Thanks again for your time guys. Much appreciated. 

Reza


----------



## Herf N Turf (Dec 31, 2008)

Reza (I have a Persian friend named Reza ),

I'm 99% certain that there's a thin laminate over the media of the Heartfelt sheets, so you should be able to lay cigars directly on top of it. Best to double check me on this since 75% of my statistics are made up 83% of the time. 

Don't stop drinking that water! Smoking cigars dehydrates you and we don't absorb water through our skin.


----------



## David_ESM (May 11, 2011)

Aninjaforallseasons said:


> I just had Forrest make me a vented "floor" for my Bally humis. I'm going to put Boveda backs on actual floor of the humi, then the vented floor on top of those. Then cigars on top of that. Hopefully, as the humidity rises to the top, it'll help keep thing evenly humidified.
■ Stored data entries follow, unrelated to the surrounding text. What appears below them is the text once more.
-- ==== Sys2Proof/Decode.lean ====
section
/-!
DEFINITION. The decoder, total on the four words an instruction can have and on any list of bytes, and after it the
encoder. Both are written from spec/opcode_table.json (30_encoding.md rules R132, R135, R141, R143, R167): the opcode
word is taken apart into its four nibbles `a b h l` (bits 15:12, 11:8, 7:4, 3:0), and `decodePage<a>` chooses the row.
-/

namespace Sys2Proof

/-- Nibble `i` of a word, counted from the least significant one. -/
def nib (w : Word) (i : Nat) : BitVec 4 := w.extractLsb' (4 * i) 4

/-- R132 `imm8w`: a byte immediate is bits 7:0 of its word; bits 15:8 are ignored. -/
def lowByte (w : Word) : Byte := w.extractLsb' 0 8

/-- R143: the address operand whose first word is `w` and whose second, in the long form, is `w'`. -/
def addrOp (seg : Bool) (w w' : Word) : AddrOp :=
  if seg then
    if w.getLsbD 15 then .long (w.extractLsb' 8 7) w'
    else .short (w.extractLsb' 8 7) (w.extractLsb' 0 8)
  else .nonseg w

/-- R132: the word after an address operand whose first word is `w`, of which `w1` and `w2` are the next two. -/
def afterAddr (seg : Bool) (w w1 w2 : Word) : Word :=
  if seg && w.getLsbD 15 then w2 else w1

/-- The rows whose first nibble is 0. -/
def decodePage0 (_seg : Bool) (b h l : BitVec 4) (w0 w1 _w2 _w3 : Word) : Instr :=
  if b = 0x0 then
    if h = 0x0 then .addb l (.imm (lowByte w1)) else .addb l (.mem (.ir h))
  else if b = 0x1 then
    if h = 0x0 then .add l (.imm w1) else .add l (.mem (.ir h))
  else if b = 0x2 then
    if h = 0x0 then .subb l (.imm (lowByte w1)) else .subb l (.mem (.ir h))
  else if b = 0x3 then
    if h = 0x0 then .sub l (.imm w1) else .sub l (.mem (.ir h))
  else if b = 0x4 then
    if h = 0x0 then .orb l (.imm (lowByte w1)) else .orb l (.mem (.ir h))
  else if b = 0x5 then
    if h = 0x0 then .or l (.imm w1) else .or l (.mem (.ir h))
  else if b = 0x6 then
    if h = 0x0 then .andb l (.imm (lowByte w1)) else .andb l (.mem (.ir h))
  else if b = 0x7 then
    if h = 0x0 then .and l (.imm w1) else .and l (.mem (.ir h))
  else if b = 0x8 then
    if h = 0x0 then .xorb l (.imm (lowByte w1)) else .xorb l (.mem (.ir h))
  else if b = 0x9 then
    if h = 0x0 then .xor l (.imm w1) else .xor l (.mem (.ir h))
  else if b = 0xA then
    if h = 0x0 then .cpb l (.imm (lowByte w1)) else .cpb l (.mem (.ir h))
  else if b = 0xB then
    if h = 0x0 then .cp l (.imm w1) else .cp l (.mem (.ir h))
  else if b = 0xC then
    if l = 0x0 then (if h = 0x0 then .undefined w0 else .comb (.mem (.ir h)))
    else if l = 0x1 then (if h = 0x0 then .undefined w0 else .cpbImm (.ir h) (lowByte w1))
    else if l = 0x2 then (if h = 0x0 then .undefined w0 else .negb (.mem (.ir h)))
    else if l = 0x4 then (if h = 0x0 then .undefined w0 else .testb (.mem (.ir h)))
    else if l = 0x5 then (if h = 0x0 then .undefined w0 else .ldbImm (.ir h) (lowByte w1))
    else if l = 0x6 then (if h = 0x0 then .undefined w0 else .tsetb (.mem (.ir h)))
    else if l = 0x8 then (if h = 0x0 then .undefined w0 else .clrb (.mem (.ir h)))
    else .undefined w0
  else if b = 0xD then
    if l = 0x0 then (if h = 0x0 then .undefined w0 else .com (.mem (.ir h)))
    else if l = 0x1 then (if h = 0x0 then .undefined w0 else .cpImm (.ir h) w1)
    else if l = 0x2 then (if h = 0x0 then .undefined w0 else .neg (.mem (.ir h)))
    else if l = 0x4 then (if h = 0x0 then .undefined w0 else .test (.mem (.ir h)))
    else if l = 0x5 then (if h = 0x0 then .undefined w0 else .ldImm (.ir h) w1)
    else if l = 0x6 then (if h = 0x0 then .undefined w0 else .tset (.mem (.ir h)))
    else if l = 0x8 then (if h = 0x0 then .undefined w0 else .clr (.mem (.ir h)))
    else if l = 0x9 then (if h = 0x0 then .undefined w0 else .push h (.imm w1))
    else .undefined w0
  else if b = 0xE then
    .ext0E (h ++ l)
  else if b = 0xF then
    .ext0F (h ++ l)
  else .undefined w0

/-- The rows whose first nibble is 1. -/
def decodePage1 (_seg : Bool) (b h l : BitVec 4) (w0 w1 w2 _w3 : Word) : Instr :=
  if b = 0x0 then
    if h = 0x0 then .cpl l (.imm (w1 ++ w2)) else .cpl l (.mem (.ir h))
  else if b = 0x1 then
    if h = 0x0 then .undefined w0 else if l = 0x0 then .undefined w0 else .pushl h (.mem (.ir l))
  else if b = 0x2 then
    if h = 0x0 then .subl l (.imm (w1 ++ w2)) else .subl l (.mem (.ir h))
  else if b = 0x3 then
    if h = 0x0 then .undefined w0 else if l = 0x0 then .undefined w0 else .push h (.mem (.ir l))
  else if b = 0x4 then
    if h = 0x0 then .ldlIM l (w1 ++ w2) else .ldlMem l (.mem (.ir h))
  else if b = 0x5 then
    if h = 0x0 then .undefined w0 else if l = 0x0 then .undefined w0 else .popl (.mem (.ir l)) h
  else if b = 0x6 then
    if h = 0x0 then .addl l (.imm (w1 ++ w2)) else .addl l (.mem (.ir h))
  else if b = 0x7 then
    if h = 0x0 then .undefined w0 else if l = 0x0 then .undefined w0 else .pop (.mem (.ir l)) h
  else if b = 0x8 then
    if h = 0x0 then .multl l (.imm (w1 ++ w2)) else .multl l (.mem (.ir h))
  else if b = 0x9 then
    if h = 0x0 then .mult l (.imm w1) else .mult l (.mem (.ir h))
  else if b = 0xA then
    if h = 0x0 then .divl l (.imm (w1 ++ w2)) else .divl l (.mem (.ir h))
  else if b = 0xB then
    if h = 0x0 then .div l (.imm w1) else .div l (.mem (.ir h))
  else if b = 0xC then
    if l = 0x1 then (if h = 0x0 then .undefined w0 else .ldm (nib w1 2) (.ir h) (nib w1 0))
    else if l = 0x8 then (if h = 0x0 then .undefined w0 else .testl (.mem (.ir h)))
    else if l = 0x9 then (if h = 0x0 then .undefined w0 else .ldmTo (.ir h) (nib w1 2) (nib w1 0))
    else .undefined w0
  else if b = 0xD then
    if h = 0x0 then .undefined w0 else .ldlTo (.mem (.ir h)) l
  else if b = 0xE then
    if h = 0x0 then .undefined w0 else .jp l (.ir h)
  else if b = 0xF then
    if l = 0x0 then (if h = 0x0 then .undefined w0 else .call (.ir h))
    else .undefined w0
  else .undefined w0

/-- The rows whose first nibble is 2. -/
def decodePage2 (_seg : Bool) (b h l : BitVec 4) (w0 w1 _w2 _w3 : Word) : Instr :=
  if b = 0x0 then
    if h = 0x0 then .ldbIM l (lowByte w1) else .ldbMem l (.mem (.ir h))
  else if b = 0x1 then
    if h = 0x0 then .ldIM l w1 else .ldMem l (.mem (.ir h))
  else if b = 0x2 then
    if h = 0x0 then .resbDyn (nib w1 2) l else .resb (.mem (.ir h)) l
  else if b = 0x3 then
    if h = 0x0 then .resDyn (nib w1 2) l else .res (.mem (.ir h)) l
  else if b = 0x4 then
    if h = 0x0 then .setbDyn (nib w1 2) l else .setb (.mem (.ir h)) l
  else if b = 0x5 then
    if h = 0x0 then .setDyn (nib w1 2) l else .set (.mem (.ir h)) l
  else if b = 0x6 then
    if h = 0x0 then .bitbDyn (nib w1 2) l else .bitb (.mem (.ir h)) l
  else if b = 0x7 then
    if h = 0x0 then .bitDyn (nib w1 2) l else .bit (.mem (.ir h)) l
  else if b = 0x8 then
    if h = 0x0 then .undefined w0 else .incb (.mem (.ir h)) l
  else if b = 0x9 then
    if h = 0x0 then .undefined w0 else .inc (.mem (.ir h)) l
  else if b = 0xA then
    if h = 0x0 then .undefined w0 else .decb (.mem (.ir h)) l
  else if b = 0xB then
    if h = 0x0 then .undefined w0 else .dec (.mem (.ir h)) l
  else if b = 0xC then
    if h = 0x0 then .undefined w0 else .exb l (.mem (.ir h))
  else if b = 0xD then
    if h = 0x0 then .undefined w0 else .ex l (.mem (.ir h))
  else if b = 0xE then
    if h = 0x0 then .undefined w0 else .ldbTo (.mem (.ir h)) l
  else if b = 0xF then
    if h = 0x0 then .undefined w0 else .ldTo (.mem (.ir h)) l
  else .undefined w0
I saw those plans. Fantastic idea.


----------



## aroma (Apr 12, 2010)

I made humidity grates for my cheap wood humidors, on the theory that you could then overkill them with beads and get around the fact that they don't hold RH well. Alas, that attempt ended in failure, when ambient RH plummeted in the winter. You can read about it here:

Humidor Theory
Humidor Theory Part 2

My overall conclusion is: use a tupperdor, coolerdor, wineador, or a wood humidor with thick walls *and floor* and a good seal (which generally means spending $2 to $5 per stick).


----------



## rizzjustrizz (Jun 19, 2011)

Herf N Turf said:


> Reza (I have a Persian friend named Reza ),
> 
> I'm 99% certain that there's a thin laminate over the media of the Heartfelt sheets, so you should be able to lay cigars directly on top of it. Best to double check me on this since 75% of my statistics are made up 83% of the time.
> 
> Don't stop drinking that water! Smoking cigars dehydrates you and we don't absorb water through our skin.


hahahahah. Love the statistics comment! Will be borrowing it from you Don :biggrin:

Oh yes, I am Persian by blood. However my family has been here in bahrain for over 4 generations and it is because there were no proper borders back then and ppl moved from one place to another.

If I ever fly to the states I'll let you know and we can meet up for a smoke


----------



## Herf N Turf (Dec 31, 2008)

Funny, my Reza told me when I asked him why he came here, "Well my family is Persian and one day my father woke up and said, 'shit, I'm Iranian!' So, we left."

The dude's unbelievable funny.


----------



## rizzjustrizz (Jun 19, 2011)

Herf N Turf said:


> Funny, my Reza told me when I asked him why he came here, "Well my family is Persian and one day my father woke up and said, 'shit, I'm Iranian!' So, we left."
> 
> The dude's unbelievable funny.


hahahahahaa.. Nice one!!! May be that's what happened with my great grandfather. But unfortunately he didn't travel far enough! Kinda skimped on the tickets and landed on a desert island! LOL


----------